MMR2 Inhibitors

Chemical inhibitors of MMR2 encompass a range of compounds that impede the protein's ability to conduct its vital role in mismatch repair within the cellular environment. Caffeine, as a phosphodiesterase inhibitor, heightens intracellular cAMP, which in turn activates protein kinase A. The activation of this kinase can lead to the phosphorylation of MMR2, a modification that can alter the protein's activity, effectively reducing its ability to correct mismatches in DNA. Similarly, olaparib, by its action as a PARP inhibitor, leads to the accumulation of single-strand DNA breaks. These breaks can divert the DNA repair machinery toward pathways other than mismatch repair, indirectly taxing MMR2 and hindering its corrective function.

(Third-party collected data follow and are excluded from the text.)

/-- The three ways a command ends (R280): refused, completed, or faulted. -/
theorem exec_cases {i : Instr} {s t : State} (h : exec i s = .next t) :
    (∃ c, phaseRefusal (Admission.of i.mnemonic) s.phase = some c ∧
      t = { s with response := .refused c, signals := [] }) ∨
    (phaseRefusal (Admission.of i.mnemonic) s.phase = none ∧ bodyOf i (openCommand s) = .ok t) ∨
    (phaseRefusal (Admission.of i.mnemonic) s.phase = none ∧ ∃ f, bodyOf i (openCommand s) = .error f ∧
      t = { s with faults := addFault ⟨f.code, f.info, encode i⟩ s.faults, response := .fault f.code f.info,
                   signals := [] }) := by
  rw [exec_eq_perform] at h
  cases hr : phaseRefusal (Admission.of i.mnemonic) s.phase with
  | some c =>
    rw [perform_refused hr] at h
    exact .inl ⟨c, rfl, by simpa using h.symm⟩
  | none =>
    cases hb : bodyOf i (openCommand s) with
    | ok u =>
      rw [perform_ok hr hb] at h
      exact .inr (.inl ⟨rfl, by simpa using h⟩)
    | error f =>
      rw [perform_error hr hb] at h
      exact .inr (.inr ⟨rfl, f, rfl, by simpa using h.symm⟩)

/-- A command that completes, from its admission and its effect. -/
theorem exec_ok {i : Instr} {s t : State} (h : phaseRefusal (Admission.of i.mnemonic) s.phase = none)
    (hb : bodyOf i (openCommand s) = .ok t) : exec i s = .next t := by
  rw [exec_eq_perform]
  exact perform_ok h hb

theorem exec_error {i : Instr} {s : State} {f : FaultInfo}
    (h : phaseRefusal (Admission.of i.mnemonic) s.phase = none) (hb : bodyOf i (openCommand s) = .error f) :
    exec i s = .next { s with faults := addFault ⟨f.code, f.info, encode i⟩ s.faults,
                              response := .fault f.code f.info, signals := [] } := by
  rw [exec_eq_perform]
  exact perform_error h hb

/-- Every command answers a next state. -/
theorem exec_next (i : Instr) (s : State) : ∃ t, exec i s = .next t := by
  rw [exec_eq_perform]
  cases hr : phaseRefusal (Admission.of i.mnemonic) s.phase with
  | some c => exact ⟨_, perform_refused hr⟩
  | none =>
    cases hb : bodyOf i (openCommand s) with
    | ok u => exact ⟨_, perform_ok hr hb⟩
    | error f => exact ⟨_, perform_error hr hb⟩

theorem mem_addFault {r x : FaultRecord} {fs : List FaultRecord} : r ∈ addFault x fs ↔ r ∈ fs ∨ r = x := by
  unfold addFault
  split
  · constructor
    · exact .inl
    · rintro (h | rfl) <;> assumption
  · simp

theorem addFault_nodup {x : FaultRecord} {fs : List FaultRecord} (h : fs.Nodup) : (addFault x fs).Nodup := by
  unfold addFault
  split
  · exact h
  · rename_i hx
    rw [List.nodup_append]
    exact ⟨h, by simp, by rintro a ha b hb rfl; simp at hb; exact hx (hb ▸ ha)⟩

/-! ## The stream -/

theorem step_word {s : State} {w : Word} {i : Instr} {rest : List Request} (h : s.pending = .word w :: rest)
    (hd : decode w = .ok i) : step s = exec i { s with pending := rest } := by
  simp [step, takeRequest, h, hd]

theorem step_call {s : State} {i : Instr} {rest : List Request} (h : s.pending = .call i :: rest) :
    step s = exec i { s with pending := rest } := by
  simp [step, takeRequest, h]

theorem step_rejected {s : State} {w : Word} {e : DecodeError} {rest : List Request}
    (h : s.pending = .word w :: rest) (hd : decode w = .error e) :
    step s = .next { s with
      pending := rest
      response := .refused (match e with | .illegalOpcode => .illegalOpcode | .reservedField => .reservedField)
      signals := [] } := by
  cases e <;> simp [step, takeRequest, h, hd, refuseWord, refuseCommand]

theorem step_empty {s : State} (h : s.pending = []) : step s = .next s := by
  simp [step, takeRequest, h]

/-- What a step can do: hold, refuse a word, or perform a command on the state without its request. -/
theorem step_cases {s t : State} (h : step s = .next t) :
    (s.pending = [] ∧ t = s) ∨
    (∃ c rest, t = { s with pending := rest, response := .refused c, signals := [] }) ∨
    (∃ i rest, exec i { s with pending := rest } = .next t) := by
  cases hp : s.pending with
  | nil =>
    rw [step_empty hp] at h
    exact .inl ⟨rfl, by simpa using h.symm⟩
  | cons r rest =>
    cases r with
    | word w =>
      cases hd : decode w with
      | ok i =>
        rw [step_word hp hd] at h
        exact .inr (.inr ⟨i, rest, h⟩)
      | error e =>
        rw [step_rejected hp hd] at h
        exact .inr (.inl ⟨_, rest, by simpa using h.symm⟩)
    | call i =>
      rw [step_call hp] at h
      exact .inr (.inr ⟨i, rest, h⟩)

/-! ## Addresses -/

@[simp] theorem checkedAddr_toNat (a : Addr) : checkedAddr a.toNat = .ok a := by
  have := a.isLt
  simp [checkedAddr, this]

theorem checkedAddr_wide {a : Nat} (h : 0x10000 ≤ a) : checkedAddr a = .error ⟨.addrRange, a⟩ := by
  simp [checkedAddr, Nat.not_lt.mpr h]

/-- An address that passes the check is 16 bits wide. -/
theorem checkedAddr_ok {a : Nat} {x : Addr} (h : checkedAddr a = .ok x) : a = x.toNat := by
  unfold checkedAddr at h
  split at h
  · rename_i ha
    have : BitVec.ofNat 16 a = x := by simpa using h
    rw [← this, BitVec.toNat_ofNat]
    omega
  · cases h

theorem checkedAddr_error {a : Nat} {f : FaultInfo} (h : checkedAddr a = .error f) :
    0x10000 ≤ a ∧ f = ⟨.addrRange, a⟩ := by
  unfold checkedAddr at h
  split at h
  · cases h
  · exact ⟨by omega, by simpa using h.symm⟩

/-! ## Ticks -/

theorem advanceTick_ok {n : Nat} {s : State} (h : s.tick.toNat + n < 2 ^ 32) :
    advanceTick n s = .ok { s with tick := BitVec.ofNat 32 (s.tick.toNat + n) } := if_pos h

theorem advanceTick_error {n : Nat} {s : State} (h : 2 ^ 32 ≤ s.tick.toNat + n) :
    advanceTick n s = .error ⟨.tickOverflow, n⟩ := if_neg (Nat.not_lt.mpr h)

theorem advanceTick_cases (n : Nat) (s : State) :
    (s.tick.toNat + n < 2 ^ 32 ∧ advanceTick n s = .ok { s with tick := BitVec.ofNat 32 (s.tick.toNat + n) }) ∨
    (2 ^ 32 ≤ s.tick.toNat + n ∧ advanceTick n s = .error ⟨.tickOverflow, n⟩) := by
  by_cases h : s.tick.toNat + n < 2 ^ 32
  · exact .inl ⟨h, advanceTick_ok h⟩
  · exact .inr ⟨Nat.not_lt.mp h, advanceTick_error (Nat.not_lt.mp h)⟩

/-- R131, in numbers. -/
theorem memWaitAt_eq (c : Config) (t : Nat) (a : Addr) :
    memWaitAt c t a = if 0x4000 ≤ a.toNat ∧ a.toNat ≤ 0x7FFF then c.contentionWait t else 0 := by
  simp [memWaitAt, inContended]

/-- R10: each value of CONTENTION_WAIT is below 2^24. -/
theorem memWaitAt_lt (c : Config) (t : Nat) (a : Addr) : memWaitAt c t a < 2 ^ 24 := by
  unfold memWaitAt Config.contentionWait
  split
  · exact BitVec.isLt _
  · decide

/-! ## Banking and memory -/

theorem ramKey_lt (p : BitVec 3) (o : BitVec 14) : ramKey p o < Memory.size := by
  have := p.isLt
  have := o.isLt
  unfold ramKey Memory.size
  omega

theorem ramKey_inj {p p' : BitVec 3} {o o' : BitVec 14} : ramKey p o = ramKey p' o' ↔ p = p' ∧ o = o' := by
  have := p.isLt
  have := o.isLt
  have := p'.isLt
  have := o'.isLt
  constructor
  · intro h
    unfold ramKey at h
    exact ⟨BitVec.eq_of_toNat_eq (by omega), BitVec.eq_of_toNat_eq (by omega)⟩
  · rintro ⟨rfl, rfl⟩
    rfl

/-- RAM after a write. -/
theorem Memory.byte_setByte {m : Memory} (h : m.wf = true) (p p' : BitVec 3) (o o' : BitVec 14) (v : Byte) :
    Memory.byte (Memory.setByte p o v m) p' o' = if p' = p ∧ o' = o then v else Memory.byte m p' o' := by
  unfold Memory.byte Memory.setByte
  rw [Table.get_set h]
  simp only [ramKey_inj]

/-- Bytes not written read as before, in any RAM. -/
theorem Memory.byte_setByte_other {m : Memory} {p p' : BitVec 3} {o o' : BitVec 14} {v : Byte}
    (h : ¬ (p' = p ∧ o' = o)) : Memory.byte (Memory.setByte p o v m) p' o' = Memory.byte m p' o' :=
  Table.get_set_other (fun hk => h (ramKey_inj.mp hk)) m

/-- Writing a byte keeps RAM's canonical form. -/
theorem Memory.wf_setByte {m : Memory} (h : m.wf = true) (p : BitVec 3) (o : BitVec 14) (v : Byte) :
    (Memory.setByte p o v m).wf = true :=
  Table.wf_set h (ramKey_lt p o)

theorem slotOf_toNat (a : Addr) : (slotOf a).toNat = a.toNat / 0x4000 := by
  have := a.isLt
  simp [slotOf, BitVec.extractLsb'_toNat, Nat.shiftRight_eq_div_pow]
  omega

theorem offOf_toNat (a : Addr) : (offOf a).toNat = a.toNat % 0x4000 := by
  simp [offOf, BitVec.extractLsb'_toNat]

theorem offOf_eq (a : Addr) : offOf a = BitVec.ofNat 14 (a.toNat % 0x4000) := by
  apply BitVec.eq_of_toNat_eq
  rw [offOf_toNat, BitVec.toNat_ofNat]
  omega

theorem bankRamsel_eq (v : Byte) : bankRamsel v = BitVec.ofNat 3 (v.toNat % 8) := by
  apply BitVec.eq_of_toNat_eq
  simp [bankRamsel, BitVec.extractLsb'_toNat]

theorem borderOf_eq (v : Byte) : borderOf v = BitVec.ofNat 3 (v.toNat % 8) := by
  apply BitVec.eq_of_toNat_eq
  simp [borderOf, BitVec.extractLsb'_toNat]

/-- The address map (R73, R81): which page a quarter of the address space names. -/
theorem slotAt_slotMap {s : State} (h : s.slots = slotMap s.bank s.overlay) (a : Addr) :
    slotAt s a =
      if a.toNat < 0x4000 then .rom (if s.overlay then 2 else if bankRomsel s.bank then 1 else 0)
      else if a.toNat < 0x8000 then .ram 5
      else if a.toNat < 0xC000 then .ram 2
      else .ram (bankRamsel s.bank) := by
  have ha := a.isLt
  unfold slotAt SlotTable.entry
  rw [slotOf_toNat, h]
  by_cases h1 : a.toNat < 0x4000
  · have : a.toNat / 0x4000 = 0 := by omega
    simp [this, h1, slotMap]
  · by_cases h2 : a.toNat < 0x8000
    · have : a.toNat / 0x4000 = 1 := by omega
      simp [this, h1, h2, slotMap]
    · by_cases h3 : a.toNat < 0xC000
      · have : a.toNat / 0x4000 = 2 := by omega
        simp [this, h1, h2, h3, slotMap]
      · have : a.toNat / 0x4000 = 3 := by omega
        simp [this, h1, h2, h3, slotMap]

Agents such as etoposide and camptothecin target topoisomerases, stabilizing DNA-topoisomerase complexes and preventing the ligation of DNA strands. This results in an accumulation of DNA breaks, which can overwhelm the cellular repair machinery, including MMR2, and indirectly inhibit its function. Methotrexate, through its inhibition of dihydrofolate reductase, leads to a depletion of nucleotide pools, which can result in an increase in DNA mismatches. These mismatches can exceed the repair capacity of MMR2, leading to an indirect inhibition of its activity. Similarly, cisplatin, by forming DNA adducts and cross-links, can sequester the MMR2 protein and exhaust its repair capabilities, while mitomycin C, through the introduction of cross-links between DNA strands, can overwhelm the DNA repair system, diverting it from its normal mismatch repair function. Additionally, aphidicolin and hydroxyurea, by inhibiting DNA polymerases and ribonucleotide reductase respectively, lead to replication stress and a reduction in the substrates required for DNA repair. This can saturate the MMR2 repair capacity and strain its ability to maintain genomic integrity. Finally, 5-fluorouracil, after being metabolized, leads to an increase in uracil incorporation into DNA, which can overwhelm the repair capacity of MMR2, and actinomycin D, by intercalating into DNA, disrupts replication and transcription, which can lead to a multitude of DNA lesions that the MMR2 protein must process, thereby indirectly inhibiting its function.